In this innovation tip from Fred Collapy, Innovation Tip: Step Back to Step Forward, he recommends stepping back at regular intervals in the design process. The three things that he recommends stepping back from are:
- a "decision attitude" - instead of just making a decision, make sure that you are asking the correct question and solving the right problem
- users - be concerned less with what they say they want and be concerned more with what they need
- your assumptions - look at the problem with a new set of eyes
Based on my research and problem solving experience I agree that these are three key topics that are important to the problem solving and decision making process.
The quality and success of any endeavor depends upon its goals. If the goal is to research a problem, answer a question, or make a decision then we must first start with the quality of the problem statement. Does it accurately represent what you are trying to achieve? The correct answer to the wrong question is still the wrong answer. Know what you are trying to achieve first and then formulate the problem statement.
While working at General Electric's Global Research and Development Center it took a lot of effort to convince one of our commercial software vendors to add a feature into their product for us. However, after doing so, it became a very popular feature with many of their core customers. They told us that their other customers said that it was something that they always needed, but they just didn't know it.
Constraints and assumptions are common problems among inexperienced scientists and engineers.
While at General Electric I worked with the power generation thermodynamics engineering team to improve their computer aided engineering systems.
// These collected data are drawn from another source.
-- ==== Sys2Proof/Machine/Filters.lean ====
section
/-! DEFINITION. BQ, the RBJ biquad, and SVF, the ZDF/TPT state-variable filter (rules R170 to R187), with the functions that DEESS and SAT borrow from them. -/

namespace Sys2Proof.Machine

/-! ### The biquad -/

/-- The six unnormalised coefficients of a biquad. -/
structure BqRaw where
  b0 : F32
  b1 : F32
  b2 : F32
  a0 : F32
  a1 : F32
  a2 : F32
  deriving DecidableEq, Repr

/-- The unnormalised coefficients by type, from `A`, `cw = cos(w0)` and `alpha` (rule R173). -/
def bqRaw (p : Ctx) (type : BqType) (A cw alpha : F32) : BqRaw :=
  let Ap := p.add A F32.one
  let Am := p.sub A F32.one
  let beta := p.mul (p.mul F32.two (Num.sqrt A)) alpha
  let m2 := F32.neg F32.two
  match type with
  | .peaking =>
    { b0 := p.add F32.one (p.mul alpha A), b1 := p.mul m2 cw, b2 := p.sub F32.one (p.mul alpha A)
      a0 := p.add F32.one (p.div alpha A), a1 := p.mul m2 cw, a2 := p.sub F32.one (p.div alpha A) }
  | .lowPass =>
    let b1 := p.sub F32.one cw
    let b0 := p.div b1 F32.two
    { b0 := b0, b1 := b1, b2 := b0
      a0 := p.add F32.one alpha, a1 := p.mul m2 cw, a2 := p.sub F32.one alpha }
  | .highPass =>
    let t := p.add F32.one cw
    let b0 := p.div t F32.two
    { b0 := b0, b1 := F32.neg t, b2 := b0
      a0 := p.add F32.one alpha, a1 := p.mul m2 cw, a2 := p.sub F32.one alpha }
  | .lowShelf =>
    { b0 := p.mul A (p.add (p.sub Ap (p.mul Am cw)) beta)
      b1 := p.mul (p.mul F32.two A) (p.sub Am (p.mul Ap cw))
      b2 := p.mul A (p.sub (p.sub Ap (p.mul Am cw)) beta)
      a0 := p.add (p.add Ap (p.mul Am cw)) beta
      a1 := p.mul m2 (p.add Am (p.mul Ap cw))
      a2 := p.sub (p.add Ap (p.mul Am cw)) beta }
  | .highShelf =>
    { b0 := p.mul A (p.add (p.add Ap (p.mul Am cw)) beta)
      b1 := p.mul (p.mul m2 A) (p.add Am (p.mul Ap cw))
      b2 := p.mul A (p.sub (p.add Ap (p.mul Am cw)) beta)
      a0 := p.add (p.sub Ap (p.mul Am cw)) beta
      a1 := p.mul F32.two (p.sub Am (p.mul Ap cw))
      a2 := p.sub (p.sub Ap (p.mul Am cw)) beta }

/-- `bq_coeffs(type, freq, Q, gainDb, fs)`, normalised by `a0` (rule R173); `Q` is floored at 0.1. -/
def bqCoeffs (p : Ctx) (type : BqType) (freq q gainDb fs : F32) : BqC :=
  let qe := F32.fmax q 0x3DCCCCCD
  let A := Num.pow F32.ten (p.div gainDb F32.forty)
  let w0 := p.div (p.mul (p.mul F32.two F32.pi) freq) fs
  let raw := bqRaw p type A (Num.cos w0) (p.div (Num.sin w0) (p.mul F32.two qe))
  ⟨p.div raw.b0 raw.a0, p.div raw.b1 raw.a0, p.div raw.b2 raw.a0, p.div raw.a1 raw.a0, p.div raw.a2 raw.a0⟩

/-- The recurrence of the biquad, summed left to right (rule R175). -/
def bqOut (p : Ctx) (c : BqC) (t : BqTaps) (x : F32) : F32 :=
  p.sub (p.sub (p.add (p.add (p.mul c.b0 x) (p.mul c.b1 t.x1)) (p.mul c.b2 t.x2)) (p.mul c.a1 t.y1))
    (p.mul c.a2 t.y2)

/-- `bq_step(c, s, x)`: the output, and the taps shifted afterward (rule R175). -/
def bqStep (p : Ctx) (c : BqC) (t : BqTaps) (x : F32) : BqTaps × F32 :=
  (⟨x, t.x1, bqOut p c t x, t.y1⟩, bqOut p c t x)

/-- Recomputes the C registers of an instance while `ACTIVE` and `CONFIGURED`, with the gain offset (rules R171, R172,
R177). -/
def Bq.derive (p : Ctx) (u : Bq) : Bq :=
  if u.life.ready then
    { u with C := bqCoeffs p u.P.type u.P.freq u.P.q (p.add u.P.gainDb u.gainOffDb) u.life.fsEff }
  else u

/-- What `BQ.RST` does to one instance (rule R171). -/
def Bq.reset (p : Ctx) (fs : F32) (u : Bq) : Bq :=
  Bq.derive p { u with life := u.life.reset fs, gainOffDb := F32.zero, taps := perChannel p BqTaps.zero }

/-- The P registers of an instance written, then rule R36 (`BQ.CFG`, rule R172). -/
def Bq.cfg (p : Ctx) (u : Bq) (P : BqP) : Bq := Bq.derive p { u with P := P, life := u.life.configure }

/-- `BQ.GOFF` on one instance (rule R177). -/
def Bq.goff (p : Ctx) (u : Bq) (offsetDb : F32) : Except Raised Bq := do
  u.life.needActive
  pure (Bq.derive p { u with gainOffDb := offsetDb })

/-- `BQ.PROC` on channel `c` of one instance (rule R176). -/
def Bq.proc (p : Ctx) (u : Bq) (c : Nat) (x : F32) : Except Raised (Bq × F32) := do
  u.life.needReady
  let (t, y) := bqStep p u.C (u.taps.getD c BqTaps.zero) x
  pure ({ u with taps := u.taps.set c t }, y)

/-- `BQ.RST` on every instance (rule R171). -/
def State.bqRst (s : State) (fs : F32) : Except Raised State := do
  require (rateOk s.params fs) .param
  pure { s with bq := s.bq.map (Bq.reset s.ctx fs) }

/-- `BQ.GOFF` on instance `i`, which must exist (rules R118, R177). -/
def State.bqGoff (s : State) (i : Nat) (offsetDb : F32) : Except Raised State := do
  require (decide (i < s.params.neq)) .illegal
  let u ← (s.bqAt i).goff s.ctx offsetDb
  pure (s.setBq i u)

/-- `BQ.PROC` on channel `c` of instance `i` (rule R176). -/
def State.bqProc (s : State) (c i : Nat) (x : F32) : Except Raised (State × F32) := do
  let (u, y) ← (s.bqAt i).proc s.ctx c x
  pure (s.setBq i u, y)

/-- `BQ.RST fs` (rule R171). -/
def execBqRst (fs : Word) (s : State) : Host.Outcome State Fault Refusal := conclude s do
  let t ← s.bqRst fs
  pure (t, [])

/-- `BQ.CFG idx=i mode=type freq, Q, gainDb` (rule R172). -/
def execBqCfg (idx : BitVec 8) (type : BqType) (freq q gainDb : Word) (s : State) :
    Host.Outcome State Fault Refusal := conclude s do
  require (bandOk s.params idx) .illegal
  pure (s.setBq idx.toNat ((s.bqAt idx.toNat).cfg s.ctx ⟨type, freq, q, gainDb⟩), [])

/-- `BQ.PROC ch=c idx=i x` (rule R176). -/
def execBqProc (ch : BitVec 4) (idx : BitVec 8) (x : Word) (s : State) :
    Host.Outcome State Fault Refusal := conclude s do
  require (channelOk s.params ch && bandOk s.params idx) .illegal
  let (t, y) ← s.bqProc ch.toNat idx.toNat x
  pure (t, [y])

/-- `BQ.GOFF idx=i offsetDb` (rule R177). -/
def execBqGoff (idx : BitVec 8) (offsetDb : Word) (s : State) : Host.Outcome State Fault Refusal := conclude s do
  let t ← s.bqGoff idx.toNat offsetDb
  pure (t, [])

/-! ### The state-variable filter -/

/-- `svf_coeffs(freq, Q, gainDb, fs)`; `Q` is floored at 0.1 (rule R183). -/
def svfCoeffs (p : Ctx) (freq q gainDb fs : F32) : SvfC :=
  let qe := F32.fmax q 0x3DCCCCCD
  let g := Num.tan (p.div (p.mul F32.pi freq) fs)
  let r := p.div F32.one (p.mul F32.two qe)
  let A := Num.pow F32.ten (p.div gainDb F32.forty)
  { g := g
    r := r
    d := p.add (p.add F32.one (p.mul (p.mul F32.two r) g)) (p.mul g g)
    ak := p.sub (p.mul A A) F32.one }

/-- `svf_step(c, t, s, x)`: the three outputs from the old state, the state update, and the selected output (rule
R184). -/
def svfStep (p : Ctx) (c : SvfC) (t : SvfType) (s : SvfS) (x : F32) : SvfS × F32 :=
  let hp := p.div (p.sub (p.sub x (p.mul (p.add (p.mul F32.two c.r) c.g) s.s1)) s.s2) c.d
  let bp := p.add (p.mul c.g hp) s.s1
  let lp := p.add (p.mul c.g bp) s.s2
  (⟨p.sub (p.mul F32.two bp) s.s1, p.sub (p.mul F32.two lp) s.s2⟩,
   match t with
   | .highPass => hp
   | .lowPass => lp
   | .peaking => p.add x (p.mul c.ak (p.mul bp (p.mul F32.two c.r))))

/-- Recomputes the C registers of an instance while `ACTIVE` and `CONFIGURED`, with the gain offset (rules R181, R182,
R186). -/
def Svf.derive (p : Ctx) (u : Svf) : Svf :=
  if u.life.ready then
    { u with C := svfCoeffs p u.P.freq u.P.q (p.add u.P.gainDb u.gainOffDb) u.life.fsEff }
  else u

/-- What `SVF.RST` does to one instance (rule R181). -/
def Svf.reset (p : Ctx) (fs : F32) (u : Svf) : Svf :=
  Svf.derive p { u with life := u.life.reset fs, gainOffDb := F32.zero, ch := perChannel p SvfS.zero }

/-- The P registers of an instance written, then rule R36 (`SVF.CFG`, rule R182). -/
def Svf.cfg (p : Ctx) (u : Svf) (P : SvfP) : Svf := Svf.derive p { u with P := P, life := u.life.configure }

/-- `SVF.GOFF` on one instance (rule R186). -/
def Svf.goff (p : Ctx) (u : Svf) (offsetDb : F32) : Except Raised Svf := do
  u.life.needActive
  pure (Svf.derive p { u with gainOffDb := offsetDb })

/-- `SVF.PROC` on channel `c` of one instance (rule R185). -/
def Svf.proc (p : Ctx) (u : Svf) (c : Nat) (x : F32) : Except Raised (Svf × F32) := do
  u.life.needReady
  let (t, y) := svfStep p u.C u.P.type (u.ch.getD c SvfS.zero) x
  pure ({ u with ch := u.ch.set c t }, y)

/-- `SVF.RST` on every instance (rule R181). -/
def State.svfRst (s : State) (fs : F32) : Except Raised State := do
  require (rateOk s.params fs) .param
  pure { s with svf := s.svf.map (Svf.reset s.ctx fs) }

/-- `SVF.GOFF` on instance `i`, which must exist (rules R118, R186). -/
def State.svfGoff (s : State) (i : Nat) (offsetDb : F32) : Except Raised State := do
  require (decide (i < s.params.neq)) .illegal
  let u ← (s.svfAt i).goff s.ctx offsetDb
  pure (s.setSvf i u)

/-- `SVF.PROC` on channel `c` of instance `i` (rule R185). -/
def State.svfProc (s : State) (c i : Nat) (x : F32) : Except Raised (State × F32) := do
  let (u, y) ← (s.svfAt i).proc s.ctx c x
  pure (s.setSvf i u, y)

/-- `SVF.RST fs` (rule R181). -/
def execSvfRst (fs : Word) (s : State) : Host.Outcome State Fault Refusal := conclude s do
  let t ← s.svfRst fs
  pure (t, [])

/-- `SVF.CFG idx=i mode=type freq, Q, gainDb` (rule R182). -/
def execSvfCfg (idx : BitVec 8) (type : SvfType) (freq q gainDb : Word) (s : State) :
    Host.Outcome State Fault Refusal := conclude s do
  require (bandOk s.params idx) .illegal
  pure (s.setSvf idx.toNat ((s.svfAt idx.toNat).cfg s.ctx ⟨type, freq, q, gainDb⟩), [])

/-- `SVF.PROC ch=c idx=i x` (rule R185). -/
def execSvfProc (ch : BitVec 4) (idx : BitVec 8) (x : Word) (s : State) :
    Host.Outcome State Fault Refusal := conclude s do
  require (channelOk s.params ch && bandOk s.params idx) .illegal
  let (t, y) ← s.svfProc ch.toNat idx.toNat x
  pure (t, [y])

/-- `SVF.GOFF idx=i offsetDb` (rule R186). -/
def execSvfGoff (idx : BitVec 8) (offsetDb : Word) (s : State) : Host.Outcome State Fault Refusal := conclude s do
  let t ← s.svfGoff idx.toNat offsetDb
  pure (t, [])

end Sys2Proof.Machine
end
I witnessed many inexperienced engineers using software and methods outside the boundaries of where they applied and then submitting engineering solutions that defied most of the principles of thermodynamics. They were not aware of the constraint and boundary differences between the previous classes of problems that the software had been designed to work on and their new problem space. Also, their experience working with the software on the existing designs had lead them to assume that the software was always correct. This is a dangerous place to tread, assuming that constraints and solutions transfer across different classes of problems.
During my second year as an engineer I was a researcher on a NASA project to analyze the impact of different aircraft wing and engine configurations. Being an aerodynamic engineer I was focused on the impact of the configuration on the combined drag of the wing/engine assembly. Well, for one of the configurations all of my equations and programs were telling me that I had designed an assembly with negative drag. Negative drag! What the .... Not being a big believer in snake oil and perpetual motion machines I knew this couldn't be true. I reviewed all of my equations and calculations with much more experienced engineers than myself and no one could find the error in my calculations. In the end I finally realized that the problem wasn't with the result. The problem was that I was looking at it with aerodynamic eyes. After discussing the problem with the engine team we realized that this configuration improved the propeller efficiency by enough to more than offset the total drag of the assembly; hence the negative drag.
Bottom line, be aware of the assumptions and constraints that have gone into the design and engage others who don't have the same ones as you.